Collected data:
• • • • • • •
-- ==== Sys2Proof/Machine/Device.lean ====
section
/-! DEFINITION. Accesses to the register blocks (spec 00 R8 to R12, 01 R26 to R31, 14 R311): which register stands at an
offset, what a read returns, what a write does; the interrupt controller's registers (08 R188, R189) and the queues'
configuration (13 R294 to R297). -/

namespace Sys2Proof.Machine

/-! ### Queue configuration and interrupt controller registers -/

/-- Source 164 + q: receive queue q, with IRQ = 1, holds a filled slot that RECV has not returned (R297). -/
def rqLine (s : State) (q : Nat) : State :=
  let r := mget {} s.router.rq q
  setLine s (164 + q) (s.fb F.NG_RQCFG_IRQ q && r.returned < r.lens.length)

/-- NG_SQCFGq: EN = 0 discards unread entries; SENT counts from the setting of EN. -/
def sqcfgWrite (s : State) (w : Wr) (q : Nat) : State :=
  atMachine s w fun s =>
    let was := s.fb F.NG_SQCFG_EN q
    let s := putFields s w [F.NG_SQCFG_EN, F.NG_SQCFG_PART, F.NG_SQCFG_MINRING, F.NG_SQCFG_DEPTH, F.NG_SQCFG_IRQ,
      F.NG_SQCFG_RQ, F.NG_SQCFG_MGMT] q q
    let on := s.fb F.NG_SQCFG_EN q
    if !on && w.touches F.NG_SQCFG_EN then { s with router := { s.router with sq := mset [] s.router.sq q [] } }
    else if on && !was then { s with router := { s.router with sent := mset 0 s.router.sent q 0 } }
    else s

/-- NG_SQCFG_WRITE. -/
def execNgSqcfgWrite (q : Requester) (n : Fin 16) (v : Word) (s : State) : Host.Outcome State Fault Refusal :=
  rowWrite q (0xE01014000 + 0x10 * n.val) v (fun s w => sqcfgWrite s w n.val) s

/-- NG_RQCFGq: a write of EN = 1 empties the ring. -/
def rqcfgWrite (s : State) (w : Wr) (q : Nat) : State :=
  atMachine s w fun s =>
    let s := putFields s w [F.NG_RQCFG_EN, F.NG_RQCFG_PART, F.NG_RQCFG_MINRING, F.NG_RQCFG_STRIDE, F.NG_RQCFG_SLOTS,
      F.NG_RQCFG_IRQ, F.NG_RQCFG_OVERRUN] q q
    let s := if w.on F.NG_RQCFG_EN then { s with router := { s.router with rq := mset {} s.router.rq q {} } } else s
    rqLine s q

/-- NG_RQCFG_WRITE. -/
def execNgRqcfgWrite (q : Requester) (n : Fin 16) (v : Word) (s : State) : Host.Outcome State Fault Refusal :=
  rowWrite q (0xE01014100 + 0x10 * n.val) v (fun s w => rqcfgWrite s w n.val) s

/-- Source 161: any bit of NG_EVTPEND is set. -/
def evtpendWrite (s : State) (w : Wr) : State :=
  let s := putField s w F.NG_EVTPEND_EVT 0 0
  setLine s 161 (s.fl F.NG_EVTPEND_EVT 0 != 0)

/-- NG_REFCNT: its fields are RW (R8), so that a write of 0 clears a field. -/
def refcntWrite (s : State) (w : Wr) : State := putFields s w G.NG_REFCNT.fields 0 0

/-- IC_SRCn: the RWL fields are locked while SECURE = 1. -/
def icSrcRegWrite (s : State) (w : Wr) (n : Nat) : State :=
  if s.fb F.IC_SRC_SECURE n then s
  else icSettle (putFields s w [F.IC_SRC_PRIO, F.IC_SRC_EDGE, F.IC_SRC_TARGETS] n n) n

/-- IC_SRC_WRITE. -/
def execIcSrcWrite (q : Requester) (n : Fin 1024) (v : Word) (s : State) : Host.Outcome State Fault Refusal :=
  rowWrite q (0xE00201000 + 8 * n.val) v (fun s w => icSrcRegWrite s w n.val) s

/-- IC_SWTRIG: an edge on a software source. -/
def swtrigWrite (s : State) (w : Wr) : State :=
  if w.touches F.IC_SWTRIG_SOURCE then raiseSource s (w.bits F.IC_SWTRIG_SOURCE) else s

def execIcSwtrig (q : Requester) (v : Word) (s : State) : Host.Outcome State Fault Refusal :=
  rowWrite q 0xE00200010 v swtrigWrite s

/-- IC_SOURCE_CHANGE (R190). -/
def execIcSourceChange (n : Fin 1024) (level : Bool) (s : State) : Host.Outcome State Fault Refusal :=
  .next (setLine s n.val level)

/-! ### Finding a register -/

/-- Element of a group at an 8-byte offset. -/
def elemOf (g : RegGroup) (off : Nat) : Option (Nat × Nat) :=
  let d := off - g.base
  let i := d / g.s1
  let r := d % g.s1
  let j := r / g.s2
  if g.base ≤ off && i < g.n1 && j < g.n2 && r % g.s2 == 0 then some (i, j) else none

/-- The register at an 8-byte offset: its group and its element. -/
def findReg (off : Nat) : List RegGroup → Option (RegGroup × Nat × Nat)
  | [] => none
  | g :: gs =>
    match elemOf g off with
    | some (i, j) => some (g, i, j)
    | none => findReg off gs

/-- The blocks with a shadow window (R311): first offset, and half the block. -/
def shadowBlocks : List (Nat × Nat) :=
  [(0xE00000000, 0x80000), (0xE00400000, 0x80000), (0xE00500000, 0x80000), (0xE00600000, 0x80000),
   (0xE00800000, 0x80000), (0xE02000000, 0x800000), (0xE03000000, 0x80000), (0xE03100000, 0x80000),
   (0xE03200000, 0x80000), (0xE04000000, 0x800000), (0xE06000000, 0x800000)]

/-- The offset whose shadow an offset shows, where it lies in a shadow window. -/
def shadowed (off : Nat) : Option Nat :=
  match shadowBlocks.find? (fun b => b.1 + b.2 ≤ off && off < b.1 + 2 * b.2) with
  | some b => some (off - b.2)
  | none => none

/-! ### Reading -/

/-- A field as read: WO fields read as 0; CADDY_UP and SENT show what they name. -/
def fieldRead (s : State) (f : Fld) (e : Nat) : Nat :=
  if f.acc = .wo then 0
  else if f = F.MB_STAT_CADDY_UP then b2n (s.ready 43)
  else if f = F.NG_SQCFG_SENT then mget 0 s.router.sent e % 2 ^ 32
  else s.fl f e

/-- A field as its shadow window shows it: fields without a shadow are 0 (R311). The regions of the Strainers, which
are RO, have one that the window shows (16 R357); the input image, RO too, has its shadow in the Infuser's own space and
reads 0 here. -/
def fieldShadow (s : State) (f : Fld) (e : Nat) : Nat :=
  if f.acc == .rwp || (f.acc == .ro && f.pour == .epoch && f ≠ F.IF_IMGIN_DATA) then s.shv f e else 0

/-- A register's word from its fields. -/
def regWord (g : RegGroup) (val : Fld → Nat) : Nat := g.fields.foldl (fun a f => a + val f * 2 ^ f.lo) 0

/-- PW_DOMSTAT0 and PW_DOMSTAT1. A domain that wakes reads CHANGING until it is ON (log 73). -/
def domstatWord (s : State) (first count : Nat) : Nat :=
  (List.range count).foldl (fun a k =>
    a + (if s.dom (first + k) ≠ 0 ∧ mget false s.pwr.waking (first + k) then 3 else s.dom (first + k)) * 4 ^ k) 0

/-- The 64-bit register at an 8-byte offset; 0 where none is (R11). -/
def regRead (s : State) (off : Nat) : Nat :=
  if off = 0xE00002000 then domstatWord s 0 32
  else if off = 0xE00002008 then domstatWord s 32 15
  else
    match findReg off regGroups with
    | some (g, i, j) => regWord g fun f => fieldRead s f (i * g.n2 + j)
    | none =>
      match shadowed off with
      | some a => (match findReg a regGroups with
        | some (g, i, j) => regWord g fun f => fieldShadow s f (i * g.n2 + j)
        | none => 0)
      | none => 0

/-! ### Requesters -/

/-- The partition that a requester's requests carry (16 R355). -/
def reqPart (s : State) : Requester → Option Nat
  | .core c => some (partOf s c)
  | .fabric _ _ _ p => some p.toNat
  | _ => none

/-- The mailbox channel whose registers or buffer an offset names. -/
def mbChannel (off : Nat) : Option Nat :=
  if 0xE00300000 ≤ off && off < 0xE00300200 then some ((off - 0xE00300000) / 0x40)
  else if 0xE00301000 ≤ off && off < 0xE00309000 then some ((off - 0xE00301000) / 0x1000)
  else none

/-- An offset lies in a mailbox buffer. -/
def inMbBuffer (off : Nat) : Bool := 0xE00301000 ≤ off && off < 0xE00309000

/-- The Infuser whose SRAM window holds an offset (20 R418). -/
def sramOf (off : Nat) : Option Nat :=
  if 0xE02100000 ≤ off && off < 0xE02300000 then some ((off - 0xE02100000) / 0x10000) else none

/-- The record log of the Dregs, the trace buffer, the outbound windows of the PCIe ports. -/
def inLog (off : Nat) : Bool := 0xE00008000 ≤ off && off < 0xE00010000
def inTraceBuffer (off : Nat) : Bool := 0xE05400000 ≤ off && off < 0xE05500000
def inOutbound (off : Nat) : Bool := 0xE04400000 ≤ off && off < 0xE04800000

/-- Who reads the trace buffer (23 R484). -/
def readsTrace (s : State) (q : Requester) : Bool := isMachine s q || (q == .debugPort && 1 ≤ portLevel s)

/-- A Strainer's answer before an access. -/
def strained (s : State) (q : Requester) (x : Nat) (kind : ReqKind) (off n : Nat) : Res Unit :=
  match strain s x (reqClass q) (reqPart s q) kind off n with
  | (true, s) => .ok () s
  | (false, s) => .fail beStrainer s

/-- A naturally aligned 4-byte or 8-byte read of a register block by a requester (R29). -/
def deviceRead (s : State) (q : Requester) (off n : Nat) : Res Nat :=
  if n ≠ 4 && n ≠ 8 then .fail beSize s
  else
    (gateOff s off).bind fun _ s =>
      match sramOf off with
      | some i => (strained s q (8 + i) 0 off n).bind fun _ s => .ok (readBytes s off n) s
      | none =>
        if inMbBuffer off || (mbChannel off).isSome then
          if mbAllowed s q ((mbChannel off).getD 0) then
            .ok (if inMbBuffer off then readBytes s off n else cut (regRead s (off / 8 * 8)) (off % 8) n) s
          else .fail beStrainer s
        else if inLog off then .ok (cut (logWord s ((off - 0xE00008000) / 32)) (off % 32) n) s
        else if inTraceBuffer off then
          if n ≠ 8 then .fail beSize s
          else if readsTrace s q then .ok (readBytes s off n) s
          else let (k, s) := s.takeFree; .ok (Config.freeNat k % 2 ^ 64) s
        else if inOutbound off then let (k, s) := (outboundRequest s off n none).takeFree; .ok (Config.freeNat k % 256 ^ n) s
        else .ok (cut (regRead s (off / 8 * 8)) (off % 8) n) s

/-! ### Writing -/

/-- What a write of a register does beside its access codes, by the offset of the register's group. The element is
number `e`. -/
def writeActs0 : List (Nat × (State → Wr → Nat → State)) :=
  [(0xE00700200, waymaskWrite), (0xE00700100, fun s w _ => l3LockRegWrite s w),
   (0xE00700800, fun s w e => cctlWrite s w (Fin.ofNat 16 e)), (0xE00700900, fun s w e => l2ctlWrite s w (Fin.ofNat 4 e)),
   (0xE00700940, fun s w e => slctlWrite s w (Fin.ofNat 8 e)), (0xE00300000, mbctlWrite), (0xE00300008, mbstatWrite),
   (0xE05000000, fun s w _ => dbGrantWrite s w), (0xE05000010, fun s w _ => dbCatchWrite s w),
   (0xE05010000, fun s w e => corectlWrite s w (Fin.ofNat 16 e)), (0xE05010010, fun s w e => cmpWrite s w e true),
   (0xE05010018, fun s w e => cmpWrite s w e false), (0xE05020000, fun s w _ => trcfgWrite s w),
   (0xE05020008, fun s w _ => atTrace s w fun s => putFields s w G.TR_SINK.fields 0 0),
   (0xE05020018, fun s w _ => atTrace s w fun s => showFull (putFields s w G.TR_PTR.fields 0 0)),
   (0xE05020020, fun s w _ => trstatWrite s w),
   (0xE05020028, fun s w _ => atTrace s w fun s => putFields s w G.TR_PMASK.fields 0 0),
   (0xE06000000, pcevtWrite), (0xE06000008, pccntWrite)]

def writeActs1 : List (Nat × (State → Wr → Nat → State)) :=
  [(0xE00800008, fun s w _ => mctlWrite s w), (0xE00801000, budgetWrite), (0xE03201000, incfgWrite),
   (0xE03200008, fun s w _ => cqtailWrite s w), (0xE04010000, gclWrite), (0xE04010200, gclbaseWrite), (0xE01000000, fun s w _ => nodeidWrite s w),
   (0xE00500028, fun s w _ => tcfgTimeWrite s w), (0xE00500000, fun s w _ => epcfgWrite s w),
   (0xE00500008, fun s w _ => originWrite s w), (0xE00000440, fun s w _ => edwstatWrite s w), (0xE00000400, edwcfgWrite),
   (0xE02010000, fun s w e => ifctlWrite s w (Fin.ofNat 32 e)), (0xE02010010, entryWrite), (0xE02010018, ifcfgWrite),
   (0xE02000000, pgrpWrite), (0xE02010020, fun s w e => doorbellWrite s w (Fin.ofNat 32 e)),
   (0xE00000518, fun s w _ => saferelWrite s w), (0xE00000508, fun s w _ => sovalWrite s w),
   (0xE00000500, fun s w _ => safelvlWrite s w), (0xE00000510, fun s w _ => safectlWrite s w), (0xE00000600, sincfgWrite),
   (0xE00000700, joycfgWrite), (0xE00000808, fun s w _ => wdkickWrite s w), (0xE00000800, fun s w _ => wdcfgWrite s w),
   (0xE00000820, fun s w _ => ktTempWrite s w)]

def writeActs2 : List (Nat × (State → Wr → Nat → State)) :=
  [(0xE00001008, fun s w _ => dregsReleaseWrite s w), (0xE00001010, fun s w _ => dregsSubmitWrite s w),
   (0xE00001100, dregsLostWrite), (0xE00001000, fun s w _ => dregsStatWrite s w), (0xE01001000, linkcfgWrite),
   (0xE01001018, linkctlWrite), (0xE00600000, fun s w _ => mrcfgWrite s w), (0xE00600008, fun s w _ => mrctlWrite s w),
   (0xE00600040, fun s w _ => mrLocked s fun s => putFields s w G.MR_JOURNAL.fields 0 0),
   (0xE00600100, fun s w e => mrLocked s fun s => putFields s w G.MR_REGION.fields e e),
   (0xE03000000, ocfgWrite), (0xE03000020, ambWrite), (0xE03100000, tcfgWrite), (0xE00002010, fun s w _ => domreqWrite s w),
   (0xE00002040, vcmdWrite), (0xE00002020, fun s w _ => coreclkWrite s w), (0xE00003000, fun s w _ => steepctlWrite s w),
   (0xE00003100, steepTableWrite), (0xE00100080, clusterWrite), (0xE00100040, fun s w _ => monstatWrite s w), (0xE00000010, fun s w _ => rstctlWrite s w),
   (0xE00201000, icSrcRegWrite), (0xE00200010, fun s w _ => swtrigWrite s w), (0xE01014000, sqcfgWrite),
   (0xE01014100, rqcfgWrite), (0xE01000108, fun s w _ => evtpendWrite s w), (0xE01000100, fun s w _ => refcntWrite s w)]

def writeActs : List (Nat × (State → Wr → Nat → State)) := writeActs0 ++ writeActs1 ++ writeActs2

/-- Registers written at the machine level only, without an act of their own (13, 14, 19). -/
def machineOnly (base : Nat) : Bool :=
  (0xE00800000 ≤ base && base < 0xE00900000) || base == 0xE00500030 || base == 0xE00500038 || base == 0xE01003000
    || base == 0xE01014008 || base == 0xE01014108

/-- Registers written at ring 0 or the machine level, without an act of their own (20 R426, 21, 22). -/
def ring0Only (base : Nat) : Bool :=
  (0xE03000000 ≤ base && base < 0xE03300000) || (0xE04000000 ≤ base && base < 0xE05000000) || base == 0xE02010100
    || base == 0xE02010400

/-- A register's write by its access codes alone. -/
def plainWrite (s : State) (w : Wr) (g : RegGroup) (i e : Nat) : State := putFields s w g.fields e i

/-- A write of a register of group `g`, element (i, j). -/
def regWrite (s : State) (w : Wr) (g : RegGroup) (i j : Nat) : State :=
  let e := i * g.n2 + j
  match writeActs.lookup g.base with
  | some act => act s w e
  | none =>
    if machineOnly g.base then atMachine s w fun s => plainWrite s w g i e
    else if ring0Only g.base then atRing0 s w fun s => plainWrite s w g i e
    else plainWrite s w g i e

/-- A naturally aligned 4-byte or 8-byte write of a register block by a requester (R29). Writes to a shadow window are
ignored with a Warn record (R311). -/
def deviceWrite (s : State) (q : Requester) (off n : Nat) (v : Word) : Res Unit :=
  if n ≠ 4 && n ≠ 8 then .fail beSize s
  else
    (gateOff s off).bind fun _ s =>
      match sramOf off with
      | some i => (strained s q (8 + i) 1 off n).bind fun _ s => .ok () (writeBytes s off n v.toNat)
      | none =>
        if (mbChannel off).isSome && !mbAllowed s q ((mbChannel off).getD 0) then .fail beStrainer s
        else if inOutbound off then .ok () (outboundRequest s off n (some (v.toNat % 256 ^ n)))
        else if inMbBuffer off then .ok () (mbBufWrite s q ((mbChannel off).getD 0) off n v)
        else
          match findReg (off / 8 * 8) regGroups with
          | some (g, i, j) => .ok () (regWrite s (.at q off n v) g i j)
          | none => .ok () (if (shadowed off).isSome then warnIgnored s q off v else s)

/-- REGISTER_WRITE: a write of 4 or 8 bytes at a naturally aligned offset of a register block. An access that the part
does not accept there performs no part of itself (log 4). -/
def execRegisterWrite (q : Requester) (addr : BitVec 36) (size : Fin 2) (v : Word) (s : State) :
    Host.Outcome State Fault Refusal :=
  .next (
    let off := addr.toNat
    let n := if size = 0 then 4 else 8
    match target s off, q with
    | .reg, .fabric _ src cmd _ =>
      if neverFabric off then warnNever s q off src cmd
      else if off % n ≠ 0 then s
      else (match deviceWrite s q off n v with
        | .ok _ s => s
        | .fail _ s => s
        | .stall s => s)
    | .reg, _ =>
      if off % n ≠ 0 then s
      else (match deviceWrite s q off n v with
        | .ok _ s => s
        | .fail e s => rowFault s q e
        | .stall s => s)
    | _, _ => s)

end Sys2Proof.Machine
end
• • • • • • •
Exercise: For this exercise, find all lines in the records containing the word "kind" and copy them.

Answer space:
def strained (s : State) (q : Requester) (x : Nat) (kind : ReqKind) (off n : Nat) : Res Unit :=
  match strain s x (reqClass q) (reqPart s q) kind off n with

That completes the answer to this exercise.